Despite an extensive public information campaign only three in ten people living in the areas piloting the NHS Summary Care Record (SCR) have heard about the programme, according to a study published on bmj.com today.
Several areas in England (of which three were studied) have been piloting the SCR, an electronic summary of a patient’s medical record accessible to NHS staff via the internet, and HealthSpace, an internet based personal health organiser from which patients can view their own SCR.
The English government is about to roll out the programme nationwide. Patients who do not want an SCR have to actively opt out. The programme has proved controversial with a range of alleged benefits and drawbacks, from better clinical care and fewer medical errors to high costs and threats to confidentiality.
Researchers from University College London set out to document the views of patients and the public towards the SCR in three pilot areas. Focusing particularly on people with low health literacy, potentially stigmatising conditions, or those with difficulty accessing healthcare, they carried out 103 interviews with people who had recently used the health service in their area, and held seven focus groups with people recruited from voluntary sector organisations.
They found that even though nearly all of the local population had received a letter informing them about the SCR being introduced in their area, most were not actually aware of either the SCR or HealthSpace. Many wrongly believed that electronic records were already shared between health professionals.

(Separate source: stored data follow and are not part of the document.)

/-- The lanes that an issue at a PC takes: active there and not held by a wait (R146, R318). Where an issue has parked, its own
lanes alone take it up again, with the slots that they read (R74, R127); lanes that have reached the PC since then, or while others
are held there by a BWAIT, WAITC, FENCE, NTDRAIN or a full collector, issue the instruction after them, or beside them, as a
population of their own: the model's choices of log entries 112 and 114. -/
def Group.population (g : Group) (pc : DWord) : List Nat :=
  let ls := (g.activeAt pc).filter (fun l => !(g.heldAt pc).contains l)
  match g.begun pc with
  | some p => ls.filter (fun l => bit p.mask l)
  | none => ls

/-- The group, workgroup and launch of a key. -/
def findCtx (s : State) (k : GKey) : Option (Group × Wg × Launch) :=
  match findGroup s k with
  | none => none
  | some g =>
      match findWg s k.wg with
      | none => none
      | some w =>
          match findLaunch s w.launch with
          | none => none
          | some ln => some (g, w, ln)

/-- The lanes that execute the instruction at the focus: the population there, and of a pair's second instruction those
of it that stood there when the pair was picked, since no lane executes two instructions of one clock (R2, R319). -/
def Focus.population (f : Focus) (g : Group) : List Nat := (g.population f.pc).filter (fun l => bit f.lanes l)

/-- The handle slots as an instruction at a PC reads them: once, at its issue (R74, R100). -/
def Group.slotsAt (g : Group) (w : Wg) (pc : DWord) : SMap (BitVec 1024) :=
  match g.begun pc with
  | some p => p.handles
  | none => w.handles

/-- The issue at the focus of the state, for an instruction of this length; none where no lane stands there. -/
def focusCtx (s : State) (len : Nat) : Option Ctx :=
  match findCtx s s.focus.grp with
  | none => none
  | some (g, w, ln) =>
      if (s.focus.population g).isEmpty then none
      else some ⟨g, w, ln, s.focus.pc, s.focus.population g, len, g.slotsAt w s.focus.pc⟩

/-- The lanes of an issue as a mask. -/
def Ctx.mask (c : Ctx) : DWord := maskOf c.act

/-! ## PCs (R167, R168) -/

/-- Whether a PC lies on a word of the running code (R168). -/
def inCode (ln : Launch) (g : Group) (pc : DWord) : Bool :=
  let off := (pc - kernelBase ln g).toNat
  decide (64 ≤ off) && decide (off < 64 + 4 * codeWords ln g) && off % 4 == 0

/-- The PC after an instruction. -/
def Ctx.nextPc (c : Ctx) : DWord := c.pc + BitVec.ofNat 64 (4 * c.len)

/-- An instruction that moves its lanes to the next word must find it inside the code (R168). -/
def Ctx.fallOk (c : Ctx) : Except Stop Unit := demand (inCode c.ln c.g c.nextPc) cOperand 3

/-- Drops the WSKIP of lanes that leave a PC (R343); in trap mode the lanes stand in the handler and keep it. -/
def dropSkips (g : Group) (pc : DWord) (ls : List Nat) : Group :=
  if g.trapMode then g
  else
    { g with
      wskip := (g.wskip.map (fun w => if w.tpc = pc then { w with mask := w.mask &&& ~~~ maskOf ls } else w)).filter
        (fun w => w.mask ≠ 0) }

/-- Moves lanes of a group from a PC, each to its own target. -/
def moveLanes (s : State) (k : GKey) (pc : DWord) (ls : List Nat) (target : Nat → DWord) : State :=
  updGroup s k (fun g => dropSkips (g.mapLanes ls (fun l x => { x with pc := target l })) pc ls)

/-- Moves the population past its instruction. -/
def Ctx.advance (c : Ctx) (s : State) : State := moveLanes s c.g.key c.pc c.act (fun _ => c.nextPc)

/-! ## Ending groups (R170, R309, R340, R344) -/

/-- Ends every live lane of a group: it issues nothing more, and what it accepted is drained. -/
def endLanes (g : Group) : Group :=
  let g := g.mapLanes (List.range g.width) (fun _ x => { x with exited := true })
  { g with frozen := false, parks := [], holds := [], half := [], wskip := [], waited := [], vpoison := [] }

/-- Ends the groups that satisfy `p`; the team rounds that waited for a lane of them fail at once (R208). -/
def endGroupsWhere (s : State) (p : GKey → Bool) : State :=
  failTeamRounds { s with groups := updateIf (fun g => p g.key) endLanes s.groups }

/-- Whether a group belongs to a launch. -/
def inLaunch (s : State) (uid : Nat) (k : GKey) : Bool :=
  match findWg s k.wg with
  | some w => w.launch == uid
  | none => false

/-- Whether an operation is a PGREQ, whose page is asked for though its workgroup ends (R66). -/
def Op.isPgreq (o : Op) : Bool :=
  match o.kind with
  | .pgreq _ => true
  | _ => false

/-- Forgets a workgroup, its groups and their operations: its save record is free again (R354). -/
def dropWg (s : State) (uid : Nat) : State :=
  { s with
    wgs := s.wgs.filter (fun w => w.uid ≠ uid)
    groups := s.groups.filter (fun g => g.key.wg ≠ uid)
    ops := s.ops.filter (fun o => o.grp.wg ≠ uid || o.isPgreq) }

/-- Whether a step of slot order is one of a workgroup: the read of a saved entry of it, or the load of an operation of it. -/
def stepOf (s : State) (uid : Nat) (st : SlotStep) : Bool :=
  match st with
  | .read e => (findWg s uid).any (fun w => w.resv.any (fun x => x.id == e))
  | .load op => (findOp s op).any (fun o => o.grp.wg == uid)
  | .free => false

/-- A saved workgroup ends where it is: nothing waits any more for what it had saved. -/
def dropSaved (s : State) (uid : Nat) : State := dropSteps (dropWg s uid) (stepOf s uid)

/-- Ends a launch under FDP 2 or 3 (R309): nothing more is placed, the resident groups end, and a saved workgroup,
which would have to be placed again, ends where it is. -/
def endLaunch (s : State) (uid : Nat) : State :=
  let saved := (s.wgs.filter (fun w => w.launch = uid && w.status = .saved)).map (·.uid)
  let s := saved.foldl dropSaved s
  let s := updLaunch s uid (fun l => { l with unplaced := [], faulted := true, live := l.live - saved.length - l.unplaced.length })
  endGroupsWhere s (inLaunch s uid)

Two thirds of people were positive about the SCR and happy not to opt out. But very few were totally in favour of the idea. For most people, say the researchers, the decision about whether to have an SCR was dependent on their own personal experience and involved a process of weighing the positive against the negative.
The most common perceived benefits of the SCR included having medical details safely and consistently in one place and not having to fill out forms or remember what medication they were taking. The latter was particularly important for people with a low health literacy. The most common perceived drawbacks were inappropriate people having access to their records or security breaches.
People with complex health problems or who’d had adverse drug reactions tended to view the SCR positively. People who had been victims of mistaken identity or identity fraud tended to be the most opposed to the SCR.
Most people were not interested in a HealthSpace account with some describing it as ‘pointless’ and ‘irrelevant’. The overwhelming reason for people not wanting a HealthSpace account was a lack of interest in their own health record.
Although most patients wanted to have an SCR, they also wanted to control who had access to it at the point of care. This led the researchers to conclude that it would be more pragmatic and ethical if the mode of consent were to change from ‘opt out’ where anyone with a ‘legitimate relationship’ can view the record, to a ‘consent to view’ model.